Extracted records below:

/-- Settles O31: the three stored bytes are the decimal digits of register x. -/
theorem decimalDigitsAreStored : Obligations.DecimalDigitsAreStored := by
  intro x s hm hr
  obtain ⟨hhundreds, htens, hones⟩ := s.storeAtIndex_decimalDigits_toNat hm (s.reg x)
  exact ⟨_, exec_ldB_of_inRange x hr, by omega, by omega, by omega,
    fun a ha => s.storeAtIndex_byte_of_not_between rfl ha, s.storeAtIndex_unchanged _⟩

/-- Settles O32: register k stands at place k of the stored bytes. -/
theorem registersAreStored : Obligations.RegistersAreStored := by
  intro x s hm hr
  refine ⟨_, exec_stRegs_of_inRange x hr, fun k hk => s.storeAtIndex_byte_of_getElem? hm ?_,
    fun a ha => s.storeAtIndex_byte_of_not_between (by simp) ha, s.storeAtIndex_unchanged _⟩
  rw [List.getElem?_map, regsUpTo_getElem? x k hk, Option.map_some]

/-! ### Loads in range -/

/-- Register k up to X is loaded from I + k, and the others stay (R130). -/
theorem State.loadRegs_regsUpTo_reg (s : State) (x k : Reg) :
    (s.loadRegs (regsUpTo x)).reg k = if k ≤ x then s.byte (s.index.toNat + k.val) else s.reg k := by
  obtain ⟨_, -, hreg⟩ := s.loadRegs_eq (regsUpTo x)
  simp only [hreg, mem_regsUpTo, State.dataAddr]

/-- Settles O33: the meaning loads the listed registers, each from its own address. -/
theorem registersAreLoaded : Obligations.RegistersAreLoaded := fun x s hr =>
  ⟨_, exec_ldRegs_of_inRange x hr, s.loadRegs_regsUpTo_reg x, s.loadRegs_unchanged _⟩

/-- Settles O35: the store leaves I, and the load reads the bytes the store wrote. -/
theorem storeThenLoadRestoresRegisters : Obligations.StoreThenLoadRestoresRegisters := by
  intro x s t u hm hr ht hmem hparams hindex
  obtain ⟨t', ht', hstored, -, -, hsame⟩ := registersAreStored x s hm hr
  obtain rfl : t' = t := Host.Outcome.next.inj (ht'.symm.trans ht)
  have hindex : u.index = s.index := hindex.trans (hsame .index (by decide))
  obtain ⟨v, hv, hloaded, -⟩ := registersAreLoaded x u (by rwa [hindex])
  refine ⟨v, hv, fun k => ?_⟩
  rw [hloaded k]
  split
  · rename_i hk
    rw [hindex, State.byte, hmem, hparams]
    exact hstored k hk
  · rfl

/-! ### Words the spec writes out -/

/-- Settles O5: each word is given to the decoder. -/
theorem wordsWrittenOutInTheSpecDecode : Obligations.WordsWrittenOutInTheSpecDecode := by
  unfold Obligations.WordsWrittenOutInTheSpecDecode
  decide

end Sys2Proof.Machine
end

section
/-! PROOF. The display (44_display.md R133 to R142): a clear, a draw in range, what a second draw of the same sprite finds,
and the read-out. -/

namespace Sys2Proof.Machine

open Sys2Proof.Config

/-! ### The clear -/

theorem exec_cls (s : State) : exec .cls s = .next (s.setDisp (Vector.replicate dispH 0)) := rfl

/-- Every pixel of a zero buffer is 0. -/
theorem pixelOf_replicate_zero (row col : Nat) : pixelOf (Vector.replicate dispH 0) row col = false := by
  simp [pixelOf]

/-- Settles O37: the meaning replaces the display by a zero buffer. -/
theorem clearDisplayZeroesEveryPixel : Obligations.ClearDisplayZeroesEveryPixel := fun s =>
  ⟨_, exec_cls s, pixelOf_replicate_zero, s.setDisp_unchanged _⟩

/-! ### A draw in range -/

/-- The state that a draw in range ends in: the drawn display, and the collision in register 15 (R135). -/
def State.afterDraw (s : State) (x y : Reg) (n : Nibble) : State :=
  (s.setDisp (s.drawn x y n).1).setReg flagReg (flagOf (s.drawn x y n).2)

/-- A draw whose last row is read within memory, or that reads none, passes the range check (R135, R142). -/
theorem exec_drw_of_inRange (x y : Reg) {n : Nibble} {s : State}
    (h : 0 < n.toNat → s.index.toNat + n.toNat - 1 ≤ 4095) :
    exec (.drw x y n) s = .next (s.afterDraw x y n) := by
  refine congrArg _ (if_neg ?_)
  rintro ⟨hn, hrange⟩
  have hlast := h hn
  rw [s.inRange_eq_false] at hrange
  omega

/-- A set flag is 1. -/
theorem flagOf_eq_one (b : Bool) : flagOf b = 1 ↔ b = true := by cases b <;> decide

/-- A clear flag is 0. -/
theorem flagOf_eq_zero (b : Bool) : flagOf b = 0 ↔ b = false := by cases b <;> decide

/-- A 1 bit of a sprite lands inside the display, since its row is taken modulo 32 (R136). -/
theorem State.spriteSets.row_lt {s : State} {x y : Reg} {n : Nibble} {row col : Nat} (h : s.spriteSets x y n row col) :
    row < 32 := by
  obtain ⟨r, -, c, -, rfl, -, -⟩ := h
  exact Nat.mod_lt _ (by decide)

/-- Some 1 bit of the sprite lands on a pixel that is set (R135). -/
def State.collides (s : State) (x y : Reg) (n : Nibble) : Prop :=
  ∃ row < 32, ∃ col < 64, s.spriteSets x y n row col ∧ s.pixel row col = true

section

variable (s : State) (x y : Reg) (n : Nibble)

theorem State.afterDraw_unchanged : UnchangedBut [15] [.disp] s (s.afterDraw x y n) :=
  (s.setDisp_unchanged _).trans (State.setReg_unchanged _ _ _)

/-- A covered pixel is inverted (R135). -/
theorem State.afterDraw_pixel_of_set {row col : Nat} (hcol : col < 64) (h : s.spriteSets x y n row col) :
    (s.afterDraw x y n).pixel row col = !s.pixel row col :=
  (s.inverted_drawn x y n).on row col hcol h

/-- Every other pixel stays (R136). -/
theorem State.afterDraw_pixel_of_not_set {row col : Nat} (hcol : col < 64) (h : ¬ s.spriteSets x y n row col) :
    (s.afterDraw x y n).pixel row col = s.pixel row col :=
  (s.inverted_drawn x y n).off row col hcol h

/-- The draw loops record a collision exactly when there is one. -/
theorem State.drawn_flag_iff : (s.drawn x y n).2 = true ↔ s.collides x y n := by
  rw [(s.inverted_drawn x y n).flag]
  constructor
  · rintro (hstart | ⟨row, col, hcol, hset, hpixel⟩)
    · exact absurd hstart Bool.false_ne_true
    · exact ⟨row, hset.row_lt, col, hcol, hset, hpixel⟩
  · rintro ⟨row, -, col, hcol, hset, hpixel⟩
    exact .inr ⟨row, col, hcol, hset, hpixel⟩

/-- Register 15 is 1 after a draw with a collision, and after no other. -/
theorem State.afterDraw_flag_eq_one_iff : (s.afterDraw x y n).reg 15 = 1 ↔ s.collides x y n := by
  rw [State.afterDraw, State.setReg_reg_same, flagOf_eq_one, s.drawn_flag_iff]

/-- Register 15 is 0 after a draw without a collision, and after no other. -/
theorem State.afterDraw_flag_eq_zero_iff : (s.afterDraw x y n).reg 15 = 0 ↔ ¬ s.collides x y n := by
  rw [State.afterDraw, State.setReg_reg_same, flagOf_eq_zero, ← Bool.not_eq_true, s.drawn_flag_iff]

end

/-- Settles O38: the draw loops invert the covered pixels, and the collision they record is written last. -/
theorem drawInvertsCoveredPixelsAndReportsCollision : Obligations.DrawInvertsCoveredPixelsAndReportsCollision :=
  fun x y n s hrange =>
    ⟨_, exec_drw_of_inRange x y hrange,
      fun _ _ _ hcol => ⟨s.afterDraw_pixel_of_set x y n hcol, s.afterDraw_pixel_of_not_set x y n hcol⟩,
      (s.afterDraw_flag_eq_one_iff x y n).2, (s.afterDraw_flag_eq_zero_iff x y n).2, s.afterDraw_unchanged x y n⟩

/-! ### A draw of zero rows -/

/-- A draw of zero rows comes to one register write, whatever I holds (R142, D14). -/
theorem exec_drw_zero (x y : Reg) (s : State) : exec (.drw x y 0) s = .next (s.setReg 15 0) :=
  exec_drw_of_inRange x y fun h => absurd h (by decide)

/-- Settles O40: the meaning clears register 15 and does nothing else. -/
theorem zeroRowDrawOnlyClearsTheFlag : Obligations.ZeroRowDrawOnlyClearsTheFlag := fun x y s =>
  ⟨_, exec_drw_zero x y s, s.setReg_reg_same 15 0, s.setReg_unchanged 15 0⟩

/-! ### The same draw twice (R139) -/

/-- The pixels a sprite covers are determined by the coordinate registers, I and memory, none of which a draw with
coordinates outside register 15 writes. -/
theorem UnchangedBut.spriteSets_iff {s t : State} (h : UnchangedBut [15] [.disp] s t) {x y : Reg} (hx : x ≠ 15)
    (hy : y ≠ 15) (n : Nibble) (row col : Nat) : t.spriteSets x y n row col ↔ s.spriteSets x y n row col := by
  obtain ⟨hreg, hpart⟩ := h
  have hindex : t.index = s.index := hpart .index (by decide)
  have hbyte : ∀ a, t.byte a = s.byte a := hpart .mem (by decide)
  simp only [State.spriteSets, hreg x (by simpa using hx), hreg y (by simpa using hy), hindex, hbyte]

/-- A byte is not zero exactly when one of its eight bits, counted from the most significant, is 1. -/
theorem byte_ne_zero_iff (b : Byte) : b ≠ 0 ↔ ∃ c < 8, b.getLsbD (7 - c) = true := by
  constructor
  · intro hb
    obtain ⟨i, hi, hbit⟩ : ∃ i, i < 8 ∧ b.getLsbD i = true := by
      by_contra hnone
      exact hb (BitVec.eq_of_getLsbD_eq fun i hi => by simpa using fun hbit => hnone ⟨i, hi, hbit⟩)
    exact ⟨7 - i, by omega, by rwa [show 7 - (7 - i) = i by omega]⟩
  · rintro ⟨c, -, hbit⟩ rfl
    simp at hbit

End of Extracted records.

**What to produce**
Pull every line with "each" from the records.

**Result of the exercise**
/-- Settles O33: the meaning loads the listed registers, each from its own address. -/
/-- Settles O5: each word is given to the decoder. -/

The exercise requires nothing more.